MATERIAL PROVIDED -
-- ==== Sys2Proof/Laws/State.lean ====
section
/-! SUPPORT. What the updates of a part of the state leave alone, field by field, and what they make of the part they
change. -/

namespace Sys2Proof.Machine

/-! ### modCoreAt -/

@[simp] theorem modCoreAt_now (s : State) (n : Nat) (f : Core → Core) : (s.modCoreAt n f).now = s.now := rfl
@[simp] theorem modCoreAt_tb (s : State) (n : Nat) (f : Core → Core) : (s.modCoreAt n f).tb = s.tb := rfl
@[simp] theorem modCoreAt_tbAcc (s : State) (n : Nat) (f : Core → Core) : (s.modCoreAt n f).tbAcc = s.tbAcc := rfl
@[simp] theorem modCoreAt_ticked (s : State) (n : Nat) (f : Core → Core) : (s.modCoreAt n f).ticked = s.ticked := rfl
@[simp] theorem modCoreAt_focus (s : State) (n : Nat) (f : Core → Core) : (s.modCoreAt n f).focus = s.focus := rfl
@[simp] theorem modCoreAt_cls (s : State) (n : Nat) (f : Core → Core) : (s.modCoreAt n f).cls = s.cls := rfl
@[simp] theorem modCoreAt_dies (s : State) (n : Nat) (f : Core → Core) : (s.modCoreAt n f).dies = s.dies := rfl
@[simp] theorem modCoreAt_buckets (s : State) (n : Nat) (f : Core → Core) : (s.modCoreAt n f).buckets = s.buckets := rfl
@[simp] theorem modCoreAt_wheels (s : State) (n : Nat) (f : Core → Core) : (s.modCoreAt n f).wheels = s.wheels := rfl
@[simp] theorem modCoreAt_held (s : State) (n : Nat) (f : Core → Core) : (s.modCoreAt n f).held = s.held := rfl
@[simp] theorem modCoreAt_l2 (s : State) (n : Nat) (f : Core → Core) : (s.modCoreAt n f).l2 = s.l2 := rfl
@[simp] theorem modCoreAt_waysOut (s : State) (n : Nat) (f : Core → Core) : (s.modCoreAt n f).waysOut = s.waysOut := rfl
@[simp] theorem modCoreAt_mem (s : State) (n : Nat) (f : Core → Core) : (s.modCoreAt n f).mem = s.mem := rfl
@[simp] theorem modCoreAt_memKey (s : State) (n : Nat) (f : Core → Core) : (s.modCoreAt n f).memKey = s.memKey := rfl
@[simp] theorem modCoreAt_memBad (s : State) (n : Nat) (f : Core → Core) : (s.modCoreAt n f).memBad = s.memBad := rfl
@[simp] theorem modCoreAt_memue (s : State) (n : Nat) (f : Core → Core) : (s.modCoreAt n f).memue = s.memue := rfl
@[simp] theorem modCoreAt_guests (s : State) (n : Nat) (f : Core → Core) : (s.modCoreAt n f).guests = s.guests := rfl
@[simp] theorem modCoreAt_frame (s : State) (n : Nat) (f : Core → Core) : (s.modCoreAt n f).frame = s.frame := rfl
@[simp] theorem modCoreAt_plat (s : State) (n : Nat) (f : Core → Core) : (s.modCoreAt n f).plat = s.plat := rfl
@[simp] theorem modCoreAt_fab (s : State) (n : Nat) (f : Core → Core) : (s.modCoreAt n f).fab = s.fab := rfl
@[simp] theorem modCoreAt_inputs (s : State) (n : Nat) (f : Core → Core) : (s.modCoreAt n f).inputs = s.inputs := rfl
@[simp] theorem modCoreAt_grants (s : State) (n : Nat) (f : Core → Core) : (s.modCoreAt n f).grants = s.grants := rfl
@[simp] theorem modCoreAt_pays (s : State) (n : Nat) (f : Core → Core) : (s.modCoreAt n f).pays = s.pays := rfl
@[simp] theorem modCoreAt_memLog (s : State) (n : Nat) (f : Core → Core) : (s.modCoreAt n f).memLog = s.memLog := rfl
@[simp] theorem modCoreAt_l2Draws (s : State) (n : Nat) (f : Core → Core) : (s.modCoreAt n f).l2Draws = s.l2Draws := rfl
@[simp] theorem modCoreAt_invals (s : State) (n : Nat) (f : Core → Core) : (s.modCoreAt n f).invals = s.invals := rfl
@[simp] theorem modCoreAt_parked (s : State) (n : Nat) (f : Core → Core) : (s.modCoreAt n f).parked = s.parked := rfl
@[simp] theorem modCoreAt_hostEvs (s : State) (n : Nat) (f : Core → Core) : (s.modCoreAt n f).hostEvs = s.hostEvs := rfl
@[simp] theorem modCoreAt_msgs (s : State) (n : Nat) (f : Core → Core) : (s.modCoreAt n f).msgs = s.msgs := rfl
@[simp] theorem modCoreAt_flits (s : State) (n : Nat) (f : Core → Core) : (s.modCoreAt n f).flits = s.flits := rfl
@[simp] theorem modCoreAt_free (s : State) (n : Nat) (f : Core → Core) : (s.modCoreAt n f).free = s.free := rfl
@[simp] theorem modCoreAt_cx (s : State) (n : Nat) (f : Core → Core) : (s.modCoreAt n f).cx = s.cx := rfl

YOUR INSTRUCTIONS -
Where the line containing "s.plat := rfl" appears, start copying, and go on exactly through the last line of the data.

ANSWER TO THIS EXERCISE -
@[simp] theorem modCoreAt_plat (s : State) (n : Nat) (f : Core → Core) : (s.modCoreAt n f).plat = s.plat := rfl
@[simp] theorem modCoreAt_fab (s : State) (n : Nat) (f : Core → Core) : (s.modCoreAt n f).fab = s.fab := rfl
@[simp] theorem modCoreAt_inputs (s : State) (n : Nat) (f : Core → Core) : (s.modCoreAt n f).inputs = s.inputs := rfl
@[simp] theorem modCoreAt_grants (s : State) (n : Nat) (f : Core → Core) : (s.modCoreAt n f).grants = s.grants := rfl
@[simp] theorem modCoreAt_pays (s : State) (n : Nat) (f : Core → Core) : (s.modCoreAt n f).pays = s.pays := rfl
@[simp] theorem modCoreAt_memLog (s : State) (n : Nat) (f : Core → Core) : (s.modCoreAt n f).memLog = s.memLog := rfl
@[simp] theorem modCoreAt_l2Draws (s : State) (n : Nat) (f : Core → Core) : (s.modCoreAt n f).l2Draws = s.l2Draws := rfl
@[simp] theorem modCoreAt_invals (s : State) (n : Nat) (f : Core → Core) : (s.modCoreAt n f).invals = s.invals := rfl
@[simp] theorem modCoreAt_parked (s : State) (n : Nat) (f : Core → Core) : (s.modCoreAt n f).parked = s.parked := rfl
@[simp] theorem modCoreAt_hostEvs (s : State) (n : Nat) (f : Core → Core) : (s.modCoreAt n f).hostEvs = s.hostEvs := rfl
@[simp] theorem modCoreAt_msgs (s : State) (n : Nat) (f : Core → Core) : (s.modCoreAt n f).msgs = s.msgs := rfl
@[simp] theorem modCoreAt_flits (s : State) (n : Nat) (f : Core → Core) : (s.modCoreAt n f).flits = s.flits := rfl
@[simp] theorem modCoreAt_free (s : State) (n : Nat) (f : Core → Core) : (s.modCoreAt n f).free = s.free := rfl
@[simp] theorem modCoreAt_cx (s : State) (n : Nat) (f : Core → Core) : (s.modCoreAt n f).cx = s.cx := rfl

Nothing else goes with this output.